* **Data excerpts**:
——

/-- A gathered frame of allowed length, with room in the FIFO and no chain, is counted and released whole. -/
theorem State.laneGood_fits {k : Nat} (hk : k < 4) (hmin : s.laneMin n ≤ (s.lane n).buf.length * s.itemBytes n)
    (hroom : (s.lane n).rx.length + (s.lane n).buf.length ≤ 512)
    (hchain : s.flag (Reg.SLN_CHAIN_CHAIN_EN n k) = false) :
    ∃ u : State, s.laneGood n k = u ∧ LaneSide s u n (0x600 :: itemRegs) ∧
      (∃ a b, u.lane n = { s.lane n with
        rx := (s.lane n).rx ++ frameWords (s.lane n).buf false, buf := [], rxAt16 := a, rxNew := b }) ∧
      u.rd (Reg.SLN_RX_FRAMES n) = s.rd (Reg.SLN_RX_FRAMES n) + 1 := by
  have hlane : (s.setLane n { s.lane n with buf := [] }).lane n = { s.lane n with buf := [] } :=
    s.lane_setLane_same n _
  have hside : LaneSide s (s.setLane n { s.lane n with buf := [] }) n (0x600 :: itemRegs) :=
    (LaneSide.refl s n _).setLane _
  have hop : s.laneGood n k = (s.setLane n { s.lane n with buf := [] }).laneRelease n k (s.lane n).buf
      (s.lanePayload n (s.lane n).buf) := if_neg (Nat.not_lt.mpr hmin)
  obtain ⟨u, hrel, hside', ⟨a, b, hlane'⟩, hcount⟩ := State.laneRelease_fits (ws := (s.lane n).buf)
    (s :=
      s.setLane n { s.lane n with buf := [] }) (s.lanePayload n (s.lane n).buf) hk (by rw [hlane]; exact hroom) hchain
  exact ⟨u, hop.trans hrel, hside.trans hside', ⟨a, b, by rw [hlane', hlane]⟩, hcount⟩

theorem State.laneIdle_good {l : Nat} (hstaged : s.staged = []) (hhears : s.hears n = true)
    (hpers : s.pers n ≠ persCustom) (hframed : s.flag (Reg.SLN_MODE_FRAMED n) = true)
    (hhunt : (s.lane n).hunting = false) (hbuf : (s.lane n).buf ≠ []) (hlast : (s.lane n).lastChar16 = some l)
    (hdone : (s.lane n).idleDone = false)
    (htime : 2 * l + (s.stopHalves n + 2 * (if s.fld (Reg.SLN_IDLE_IDLE_BITS n) = 0 then 20
      else s.fld (Reg.SLN_IDLE_IDLE_BITS n))) * s.laneBit16 n ≤ 2 * s.tb.local16)
    (hmin : s.laneMin n ≤ (s.lane n).buf.length * s.itemBytes n)
    (hroom : (s.lane n).rx.length + (s.lane n).buf.length ≤ 512)
    (hchain : s.flag (Reg.SLN_CHAIN_CHAIN_EN n 0) = false) :
    ∃ u : State, s.laneIdle n = u ∧ LaneSide s u n (0x600 :: itemRegs) ∧
      (u.lane n).rx = (s.lane n).rx ++ frameWords (s.lane n).buf false ∧ (u.lane n).buf = [] ∧
      (u.lane n).idleDone = true ∧ u.rd (Reg.SLN_RX_FRAMES n) = s.rd (Reg.SLN_RX_FRAMES n) + 1 := by
  have hidle : LaneSide s (s.setLane n { s.lane n with idleDone := true }) n [] := (LaneSide.refl s n []).setLane _
  have hlane : (s.setLane n { s.lane n with idleDone := true }).lane n = { s.lane n with idleDone := true } :=
    s.lane_setLane_same n _
  have hop : s.laneIdle n = (s.setLane n { s.lane n with idleDone := true }).laneFrameEnd n := by
    unfold laneIdle
    dsimp only
    rw [hlast, hhears, hdone]
    refine (if_pos ?_).trans ((if_neg hpers).trans (if_pos hframed))
    exact (show decide _ = true from decide_eq_true htime)
  have hbytes := hidle.itemBytes (by decide) (by decide)
  have hmin' := hidle.laneMin (by decide)
  have hflag := hidle.flag 0x30 15 1 (by decide) (by decide)
  generalize s.setLane n { s.lane n with idleDone := true } = t at *
  obtain ⟨u, hgood, hside, ⟨a, b, hlane'⟩, hcount⟩ := State.laneGood_fits (s := t) (n := n)
    (show 0 < 4 by decide) (by rw [hmin', hlane, hbytes]; exact hmin) (by rw [hlane]; exact hroom) (hflag.trans hchain)
  have hall : LaneSide s u n (0x600 :: itemRegs) := (hidle.mono (List.nil_subset _)).trans hside
  rw [hlane] at hlane'
  refine ⟨u, ?_, hall, by rw [hlane'], by rw [hlane'], by rw [hlane'],
    hcount.trans (congrArg (· + 1) (hidle.reg 0x600 (by decide) (by decide)))⟩
  rw [hop, laneFrameEnd]
  rw [hlane, if_neg (by rw [hhunt]; decide), if_neg hbuf, hgood, hall.frameEnd hstaged]

/-! ## The custom state machine -/

/-- A cell without action and DEC that no character has led to only names the next state. -/
theorem State.smEvent_move (s : State) (n fuel e : Nat) (hact : bits (s.smWord n (16 * s.smState n + e)) 22 4 = 0)
    (hdec : bitOf (s.smWord n (16 * s.smState n + e)) 11 = false) :
    s.smEvent n none (fuel + 1) e =
      s.useFree.setFld (Reg.SLN_SM_STATE_STATE n) (bits (s.smWord n (16 * s.smState n + e)) 26 6) := by
  have hstore : ∀ b, s.smStore n b none = (s, false) := fun b => by cases b <;> rfl
  rw [smEvent]
  dsimp only
  rw [hstore, hact, hdec]
  refine (if_neg Bool.false_ne_true).trans ?_
  simp only [Option.isNone_none, Option.isSome_none, Bool.and_false, Bool.false_and, Nat.reduceBEq,
    Bool.or_self, Bool.false_eq_true, if_false, if_true, smDec, smAction]

/-- The state machine takes a cell that only names the next state. -/
def State.smMoved (s : State) (n : Nat) (cell : Nat) : State :=
  ((s.setLane n { s.lane n with tmo16 := s.tb.local16 }).useFree).setFld (Reg.SLN_SM_STATE_STATE n) (bits cell 26 6)

theorem State.laneTimeout_move (hhears : s.hears n = true) (hpers : s.pers n = persCustom)
    (htmo : s.fld (Reg.SLN_IDLE_FRAME_TMO n) ≠ 0) (hstate : s.smState n ≠ 0)
    (htime : (s.lane n).tmo16 + s.fld (Reg.SLN_IDLE_FRAME_TMO n) * s.laneBit16 n ≤ s.tb.local16)
    (hact : bits (s.smWord n (16 * s.smState n + 14)) 22 4 = 0)
    (hdec : bitOf (s.smWord n (16 * s.smState n + 14)) 11 = false) :
    s.laneTimeout n = s.smMoved n (s.smWord n (16 * s.smState n + 14)) := by
  refine (if_pos ?_).trans (State.smEvent_move _ n 4095 14 hact hdec)
  rw [hhears, beq_iff_eq.mpr hpers, bne_iff_ne.mpr htmo, bne_iff_ne.mpr hstate]
  exact (show decide _ = true from decide_eq_true htime)

theorem State.smMoved_spec (s : State) (n : LaneNo) (cell : Nat) :
    (s.smMoved n cell).smState n = bits cell 26 6 ∧ (s.smMoved n cell).smCount n = s.smCount n ∧
      (s.smMoved n cell).lane n = { s.lane n with tmo16 := s.tb.local16 } ∧
      OnlyRegs { s with lanes := (s.smMoved n cell).lanes, freeCnt := (s.smMoved n cell).freeCnt } (s.smMoved n cell)
        [Reg.SLN_SM_STATE n] := by
  have happart : (Reg.SLN_SM_STATE_STATE n).apart (Reg.SLN_SM_STATE_COUNT n) := by simp [Fld.apart]
  refine ⟨?_, State.fld_setFld_apart _ _ happart, s.lane_setLane_same n _, rfl, ?_⟩
  · exact (State.fld_setFld_same _ (Reg.SLN_SM_STATE_STATE n) _ (show 16 + 6 ≤ 32 by decide)).trans
      (Nat.mod_eq_of_lt (bits_lt _ _ _))
  · exact (RegsBut.refl { s with
      lanes := (s.smMoved n cell).lanes, freeCnt := (s.smMoved n cell).freeCnt } _).setFld (Reg.SLN_SM_STATE_STATE n) _
      List.mem_cons_self

/-! ## What the commands may change -/

/-- The state that a character leaves, as far as its command may change it. -/
def State.charInto (s t : State) : State :=
  { s with
    regs := t.regs, staged := t.staged, eqs := t.eqs, out := t.out, freeCnt := t.freeCnt, sig := t.sig,
    limits := t.limits, engines := t.engines, waking := t.waking, lanes := t.lanes, nextId := t.nextId,
    dev := t.dev, holdBuf := t.holdBuf }

/-- The state that an idle line or a timeout leaves. -/
def State.quietInto (s t : State) : State :=
  { s with
    regs := t.regs, staged := t.staged, eqs := t.eqs, out := t.out, freeCnt := t.freeCnt, sig := t.sig,
    limits := t.limits, engines := t.engines, lanes := t.lanes, nextId := t.nextId, holdBuf := t.holdBuf }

——

* **Required action**: Restate, word for word, the final stretch of the entries above: the line containing "def State.charInto (s" and every line after it, up to and including the last.

* **Answer to this task**:
def State.charInto (s t : State) : State :=
  { s with
    regs := t.regs, staged := t.staged, eqs := t.eqs, out := t.out, freeCnt := t.freeCnt, sig := t.sig,
    limits := t.limits, engines := t.engines, waking := t.waking, lanes := t.lanes, nextId := t.nextId,
    dev := t.dev, holdBuf := t.holdBuf }

/-- The state that an idle line or a timeout leaves. -/
def State.quietInto (s t : State) : State :=
  { s with
    regs := t.regs, staged := t.staged, eqs := t.eqs, out := t.out, freeCnt := t.freeCnt, sig := t.sig,
    limits := t.limits, engines := t.engines, lanes := t.lanes, nextId := t.nextId, holdBuf := t.holdBuf }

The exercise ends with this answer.